Problem to solve | Once the line holding "w) :: rest =>" is found in the listing below, write it out and each later line exactly, up to and including the one holding "def State.setResult (s".

Available records |
-- ==== Sys2Proof/Machine/Ops.lean ====
section
/-! DEFINITION. Machine/Ops.lean: the operations every meaning is written from: BMEM and TXOUT accesses, events, result codes, model
faults, arming the decoder, the decoder's steps, delivery (the block's nearest thing to taking an exception, rule R198), SEND,
emission. The block has no trap (R190), so no operation stops. -/

namespace Sys2Proof.Machine

/-- The byte written at `a` since power-on, if one was. -/
def Memory.read? (a : Nat) : Memory → Option Byte
  | [] => none
  | (k, v) :: rest => if a == k then some v else Memory.read? a rest

/-- The memory after byte `v` is written at `a`; keeps the canonical form. -/
def Memory.write (a : Nat) (v : Byte) : Memory → Memory
  | [] => [(a, v)]
  | (k, w) :: rest =>
    if a < k then (a, v) :: (k, w) :: rest
    else if a == k then (a, v) :: rest
    else (k, w) :: Memory.write a v rest

/-- MemRead(a, 1) (R11): the byte BMEM holds; one that nothing has written since power-on is a free draw (R220). -/
def State.memByte (s : State) (a : Nat) : Byte := (Memory.read? a s.bmem).getD (Config.bmemDraw s.bmemEpoch a)

/-- MemWrite(a, 1, v) (R11). -/
def State.memWrite (s : State) (a : Nat) (v : Byte) : State := { s with bmem := Memory.write a v s.bmem }

/-- MemWrite of consecutive bytes from `a`. -/
def State.memWrites (s : State) (a : Nat) : List Byte → State
  | [] => s
  | v :: vs => State.memWrites (s.memWrite a v) (a + 1) vs

/-- The `n` bytes from address `a`. -/
def State.memBytes (s : State) (a : Nat) : Nat → List Byte
  | 0 => []
  | n + 1 => s.memByte a :: State.memBytes s (a + 1) n

/-- `emit E` (R11, R40). -/
def State.emit (s : State) (e : Event) : State := { s with events := s.events ++ [e] }

/-- `RESULT <- c`; `raise ERR_X()` is this with an error code (R11, R28). -/
def State.setResult (s : State) (c : ResultCode) : State := { s with result := c }

/-- `raise FAULT_OWNERSHIP(b)`: FAULTS gains FAULT_OWNERSHIP, the run goes on (R29, R66, R193). -/
def State.faultOwnership (s : State) : State := { s with faults := { s.faults with ownership := true } }

/-- `raise FAULT_RANGE(a)`: FAULTS gains FAULT_RANGE, the run goes on (R29, R67, R193). -/
def State.faultRange (s : State) : State := { s with faults := { s.faults with range := true } }

/-- The value an operation hands to its caller. -/
def State.giveBack (s : State) (v : Returned) : State := { s with returned := v }

/-- The CLIENT's load of the byte at `a` (R67, R165). -/
def State.clientLoad (s : State) (a : Nat) : State :=
  if bmemSize s.params ≤ a then s.faultRange.giveBack .nothing else s.giveBack (.byte (s.memByte a))

/-- The CLIENT's store of `v` at `a` (R66, R67, R166): outside BMEM nothing is written; a write to a buffer the block owns is
performed and recorded. -/
def State.clientStore (s : State) (a : Nat) (v : Byte) : State :=
  if bmemSize s.params ≤ a then s.faultRange
  else if s.owner (a / bufSize) == .client then s.memWrite a v
  else (s.memWrite a v).faultOwnership

/-- Arm the decoder with a buffer, or pause it: the writes INIT, ARM and RELEASE share (R151, R152, R160). -/
def State.arm (s : State) : Option Byte → State
  | some b => { s with rxidx := 0, rxbuf := b, rxst := .awaitStart }
  | none => { s with rxidx := 0, rxbuf := 0, rxst := .idle }

/-- The buffer operand names the buffer of a SEND in progress (R151, R152, R160). -/
def State.heldByTx (s : State) : Option Byte → Bool
  | some b => s.owner b.toNat == .tx
  | none => false

/-- INIT(buf) (R151), without the command step's event. -/
def State.initCmd (s : State) (buf : Option Byte) : State :=
  if s.rxst == .deliver then s.setResult .errState
  else if s.heldByTx buf then s.setResult .errState
  else (State.arm { s with crcerr := 0 } buf).setResult .ok

/-- ARM(buf) (R152), without the command step's event. -/
def State.armCmd (s : State) (buf : Option Byte) : State :=
  if s.rxst == .deliver then s.setResult .errState
  else if s.heldByTx buf then s.setResult .errState
  else (s.arm buf).setResult .ok

/-- RELEASE(buf) (R160), without the command step's event: the return from a delivery (R199). -/
def State.releaseCmd (s : State) (buf : Option Byte) : State :=
  if s.rxst != .deliver then s.setResult .errState
  else if s.heldByTx buf then s.setResult .errState
  else (s.arm buf).setResult .ok

/-- TXOUT[i]: a byte the encoder has not written is a free draw (R27). -/
def State.txoutByte (s : State) (i : Nat) : Byte := (s.txout[i]?).getD (Config.txoutDraw s.txoutEpoch i)

/-- The encoder's writes to TXOUT (R101): on Ok the output from index 0, the bytes past it kept; on LenErr every byte unspecified.
TXOUT has TX_CAP bytes. -/
def State.encodeToTxout (s : State) (src : List Byte) (cap : Nat) : State :=
  match slipResult src cap with
  | some n => { s with txout := (frameBytes src ++ s.txout.drop n).take s.params.txCap }
  | none => { s with txout := [], txoutEpoch := s.txoutEpoch + 1 }

/-- LENGTH of buffer `b`, little-endian (R52, R153). -/
def State.lengthOf (s : State) (b : Byte) : Nat := (s.memByte (base b)).toNat + 256 * (s.memByte (base b + 1)).toNat

/-- The span bytes of buffer `b` that a SEND covers with its FCS: SAP, MSG, payload (R153). -/
def State.hdrPayload (s : State) (b : Byte) : List Byte := s.memBytes (span b) (hdrSize + s.lengthOf b)

/-- The FCS of buffer `b` (R53, R75). -/
def State.fcs (s : State) (b : Byte) : U16 := fcsOf (s.hdrPayload b)

/-- The unescaped frame SEND encodes (R73, R153). -/
def State.sendFrame (s : State) (b : Byte) : List Byte := s.hdrPayload b ++ le16 (s.fcs b)

/-- SEND's store of the FCS right after the payload, at offsets 4+n and 5+n of the buffer (R51, R53, R153). -/
def State.storeFcs (s : State) (b : Byte) : State :=
  s.memWrites (base b + lengthSize + hdrSize + s.lengthOf b) (le16 (s.fcs b))

/-- SEND from buffer `b`, once the checks have passed (R153): FCS store, encode, and on Ok the TX engine starts. -/
def State.sendFrom (s : State) (b : Byte) : State :=
  match slipResult (s.sendFrame b) s.params.txCap with
  | none => ((s.storeFcs b).encodeToTxout (s.sendFrame b) s.params.txCap).setResult .errLen
  | some n =>
    ({ (s.storeFcs b).encodeToTxout (s.sendFrame b) s.params.txCap with
        txlen := n, txpos := 0, txwake := s.params.wakeupCount, txbuf := b, txbusy := true }).setResult .ok

/-- SEND(buf) (R153), without the command step's event. -/
def State.sendCmd (s : State) : Option Byte → State
  | none => s.setResult .errNull
  | some b =>
    if s.txbusy then s.setResult .errState
    else if s.owner b.toNat == .rx then s.setResult .errState
    else if payloadCap < s.lengthOf b then s.setResult .errLen
    else s.sendFrom b

/-- The rest of a command step after the decode (R150): BUF ≥ NBUF is ERR_BUF when P = 1 (R80), else the command runs; then the
event with the word and RESULT. -/
def State.command (s : State) (w : Word) (p : Bool) (buf : Byte) (run : State → State) : State :=
  let t := if p && s.params.nbuf ≤ buf.toNat then s.setResult .errBuf else run s
  t.emit (.cmd w t.result)

/-- A reserved word (R79): ERR_OP, and the event. -/
def State.reservedCommand (s : State) (w : Word) : State := (s.setResult .errOp).emit (.cmd w .errOp)

/-- The command step `WR CMD, w` (R150): decode and run. -/
def State.commandStep (s : State) (w : Word) : State :=
  if reservedWord w then s.reservedCommand w
  else s.command w (cmdP w) (cmdBuf w) (fun t =>
    if cmdOp w == opINIT then t.initCmd (bufOperand (cmdP w) (cmdBuf w))
    else if cmdOp w == opARM then t.armCmd (bufOperand (cmdP w) (cmdBuf w))
    else if cmdOp w == opSEND then t.sendCmd (bufOperand (cmdP w) (cmdBuf w))
    else t.releaseCmd (bufOperand (cmdP w) (cmdBuf w)))

/-- STORE(v) (R103): into the span of the armed buffer, saturating at RX_CAP. -/
def State.storeByte (s : State) (v : Byte) : State :=
  if s.rxidx.toNat < rxCap then { s.memWrite (span s.rxbuf + s.rxidx.toNat) v with rxidx := s.rxidx + 1 } else s

/-- A short frame (R157). -/
def State.discardShort (s : State) (len : Nat) : State := { s.emit (.discard .short len) with rxst := .awaitStart }

/-- A CRC failure (R158): the counter wraps at 2^32. -/
def State.discardCrc (s : State) (len : Nat) : State :=
  { s.emit (.discard .crc len) with crcerr := s.crcerr + 1, rxst := .awaitStart }

/-- Delivery of a valid frame (R159, R198): LENGTH is written, RXST becomes DELIVER, MSG_READY is raised. -/
def State.deliverMsg (s : State) (len : Nat) : State :=
  { (s.memWrites (base s.rxbuf) (le16 (BitVec.ofNat 16 (len - hdrSize - fcsSize)))).emit
      (.msgReady s.rxbuf (len - hdrSize - fcsSize)) with rxst := .deliver }

/-- FRAME_COMPLETE(L) (R156). -/
def State.frameComplete (s : State) (len : Nat) : State :=
  if len < minFrame then State.discardShort { s with rxidx := 0 } len
  else if crcCheck (s.memBytes (span s.rxbuf) len) len crcInit then State.deliverMsg { s with rxidx := 0 } len
  else State.discardCrc { s with rxidx := 0 } len

/-- An invalid escape (R114). -/
def State.abortFrame (s : State) : State :=
  { s.emit (.discard .abort s.rxidx.toNat) with rxidx := 0, rxst := .awaitStart }

/-- The decoder's rules R105 to R114, after the byte is taken. -/
def State.decodeByte (s : State) (d : Byte) : State :=
  match s.rxst with
  | .idle => s                                                                       -- R105
  | .awaitStart => if d == wireEND then { s with rxidx := 0, rxst := .inFrame }      -- R106
    else s                                                                           -- R107
  | .inFrame =>
    if d == wireEND then
      if s.rxidx == 0 then s                                                         -- R109
      else s.frameComplete s.rxidx.toNat                                             -- R108
    else if d == wireESC then { s with rxst := .escape }                             -- R110
    else s.storeByte d                                                               -- R111
  | .escape =>
    if d == wireESC_END then { s.storeByte wireEND with rxst := .inFrame }           -- R112
    else if d == wireESC_ESC then { s.storeByte wireESC with rxst := .inFrame }      -- R113
    else s.abortFrame                                                                -- R114
  | .deliver => s

/-- `RX d` (R104): in DELIVER the step is not enabled, and LINE_RX keeps its byte as the next it will offer (R224); otherwise the
byte is taken and decoded. -/
def State.rxStep (s : State) (d : Byte) : State :=
  if s.rxReady then (s.emit (.rxIn d)).decodeByte d else { s with line := d :: s.line }

/-- LINE_RX offers the oldest byte it holds. -/
def State.offerLine (s : State) : State :=
  match s.line with
  | [] => s
  | d :: rest => State.rxStep { s with line := rest } d

/-- SEND completion (R155). -/
def State.completeSend (s : State) : State := { s.emit (.txDone s.txbuf) with txbusy := false, txbuf := 0 }

/-- `TXACK` (R154, R155): not enabled while TXBUSY = 0. -/
def State.txackStep (s : State) : State :=
  if !s.txValid then s
  else if 0 < s.txwake then { s.emit (.txOut s.params.wakeupByte) with txwake := s.txwake - 1 }
  else
    let t := { s.emit (.txOut (s.txoutByte s.txpos)) with txpos := s.txpos + 1 }
    if s.txpos + 1 == s.txlen then t.completeSend else t

/-- `RESET` (R220): every register at its reset value, BMEM and TXOUT unspecified anew, the history empty. The parameters and the
environment's own fields stay (notes/assumptions/18.md). -/
def State.powerOn (s : State) : State :=
  { State.resetWith s.params with
    bmemEpoch := s.bmemEpoch + 1, txoutEpoch := s.txoutEpoch + 1, line := s.line, turns := s.turns, returned := s.returned }

/-- The steps of a pseudo-instruction that come after its first one are the environment's next turns (R84, R85). -/
def State.queueTurns (s : State) (ts : List Turn) : State := { s with turns := ts ++ s.turns }

/-- The turns `ST a, v0 ; ST a+1, v1 ; ...`. -/
def storeTurns (a : Nat) : List Byte → List Turn
  | [] => []
  | v :: vs => .memWrite a v :: storeTurns (a + 1) vs

/-- A sequence of separate ST steps (R84): the first is taken now, the others are the CLIENT's next turns. -/
def State.storeSequence (s : State) (a : Nat) : List Byte → State
  | [] => s
  | v :: vs => (s.queueTurns (storeTurns (a + 1) vs)).clientStore a v

/-- A sequence of separate RX steps (R84): the bytes join LINE_RX's, it offers one now and the others in its next turns. -/
def State.rxSequence (s : State) : List Byte → State
  | [] => s
  | d :: ds => State.offerLine { s.queueTurns (List.replicate ds.length .rxHeld) with line := s.line ++ d :: ds }

/-- A two-byte symbol (R71, R72): its first byte is offered now, its second is what LINE_RX offers in its next turn. -/
def State.symbolPair (s : State) (d e : Byte) : State := State.rxStep { s.queueTurns [.rxHeld] with line := e :: s.line } d

/-- TXACK* (R85): one TXACK now, and again in LINE_TX's next turn until TXBUSY = 0. -/
def State.txackRepeat (s : State) : State :=
  if !s.txValid then s
  else if s.txackStep.txbusy then s.txackStep.queueTurns [.pseudo .txackAll] else s.txackStep

end Sys2Proof.Machine
end

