-- ==== Sys2Proof/Machine/Dispatch.lean ====
section
/-! DEFINITION. Machine/Dispatch.lean: one arm per operation, each one direct call of its meaning. -/

namespace Sys2Proof.Machine

def exec (i : Instr) (s : State) : Host.Outcome State Fault Refusal :=
  match i with
  | .init p buf => Sys2Proof.Machine.execInit p buf s
  | .arm p buf => Sys2Proof.Machine.execArm p buf s
  | .send p buf => Sys2Proof.Machine.execSend p buf s
  | .release p buf => Sys2Proof.Machine.execRelease p buf s
  | .cmdReserved w => Sys2Proof.Machine.execCmdReserved w s
  | .rdStatus => Sys2Proof.Machine.execRdStatus s
  | .rdRxcnt => Sys2Proof.Machine.execRdRxcnt s
  | .rdCrcerr => Sys2Proof.Machine.execRdCrcerr s
  | .wrCmd w => Sys2Proof.Machine.execWrCmd w s
  | .rdWrOther a => Sys2Proof.Machine.execRdWrOther a s
  | .ld a => Sys2Proof.Machine.execLd a s
  | .st a v => Sys2Proof.Machine.execSt a v s
  | .wireEnd => Sys2Proof.Machine.execWireEnd s
  | .wireEsc => Sys2Proof.Machine.execWireEsc s
  | .wireEscEnd => Sys2Proof.Machine.execWireEscEnd s
  | .wireEscEsc => Sys2Proof.Machine.execWireEscEsc s
  | .delim => Sys2Proof.Machine.execDelim s
  | .lit d => Sys2Proof.Machine.execLit d s
  | .xend => Sys2Proof.Machine.execXend s
  | .xesc => Sys2Proof.Machine.execXesc s
  | .rxIdle d => Sys2Proof.Machine.execRxIdle d s
  | .rxEndAwaitStart => Sys2Proof.Machine.execRxEndAwaitStart s
  | .rxOtherAwaitStart d => Sys2Proof.Machine.execRxOtherAwaitStart d s
  | .rxEndInFrameStored => Sys2Proof.Machine.execRxEndInFrameStored s
  | .rxEndInFrameEmpty => Sys2Proof.Machine.execRxEndInFrameEmpty s
  | .rxEscInFrame => Sys2Proof.Machine.execRxEscInFrame s
  | .rxDataInFrame d => Sys2Proof.Machine.execRxDataInFrame d s
  | .rxEscEndEscape => Sys2Proof.Machine.execRxEscEndEscape s
  | .rxEscEscEscape => Sys2Proof.Machine.execRxEscEscEscape s
  | .rxOtherEscape d => Sys2Proof.Machine.execRxOtherEscape d s
  | .txack => Sys2Proof.Machine.execTxack s
  | .reset => Sys2Proof.Machine.execReset s
  | .crc16 data n seed => Sys2Proof.Machine.execCrc16 data n seed s
  | .crcCheck data n seed => Sys2Proof.Machine.execCrcCheck data n seed s
  | .slipEncode src cap => Sys2Proof.Machine.execSlipEncode src cap s
  | .store v => Sys2Proof.Machine.execStore v s
  | .frameComplete len => Sys2Proof.Machine.execFrameComplete len s
  | .frameCompleteShort len => Sys2Proof.Machine.execFrameCompleteShort len s
  | .frameCompleteCrcFail len => Sys2Proof.Machine.execFrameCompleteCrcFail len s
  | .frameCompleteDeliver len => Sys2Proof.Machine.execFrameCompleteDeliver len s
  | .pause => Sys2Proof.Machine.execPause s
  | .setlen buf n => Sys2Proof.Machine.execSetlen buf n s
  | .fill buf off data => Sys2Proof.Machine.execFill buf off data s
  | .msg buf sap mid payload => Sys2Proof.Machine.execMsg buf sap mid payload s
  | .rxs data => Sys2Proof.Machine.execRxs data s
  | .txackAll => Sys2Proof.Machine.execTxackAll s

end Sys2Proof.Machine
end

Your solution |
  | (k, w) :: rest =>
    if a < k then (a, v) :: (k, w) :: rest
    else if a == k then (a, v) :: rest
    else (k, w) :: Memory.write a v rest

/-- MemRead(a, 1) (R11): the byte BMEM holds; one that nothing has written since power-on is a free draw (R220). -/
def State.memByte (s : State) (a : Nat) : Byte := (Memory.read? a s.bmem).getD (Config.bmemDraw s.bmemEpoch a)

/-- MemWrite(a, 1, v) (R11). -/
def State.memWrite (s : State) (a : Nat) (v : Byte) : State := { s with bmem := Memory.write a v s.bmem }

/-- MemWrite of consecutive bytes from `a`. -/
def State.memWrites (s : State) (a : Nat) : List Byte → State
  | [] => s
  | v :: vs => State.memWrites (s.memWrite a v) (a + 1) vs

/-- The `n` bytes from address `a`. -/
def State.memBytes (s : State) (a : Nat) : Nat → List Byte
  | 0 => []
  | n + 1 => s.memByte a :: State.memBytes s (a + 1) n

/-- `emit E` (R11, R40). -/
def State.emit (s : State) (e : Event) : State := { s with events := s.events ++ [e] }

/-- `RESULT <- c`; `raise ERR_X()` is this with an error code (R11, R28). -/
def State.setResult (s : State) (c : ResultCode) : State := { s with result := c }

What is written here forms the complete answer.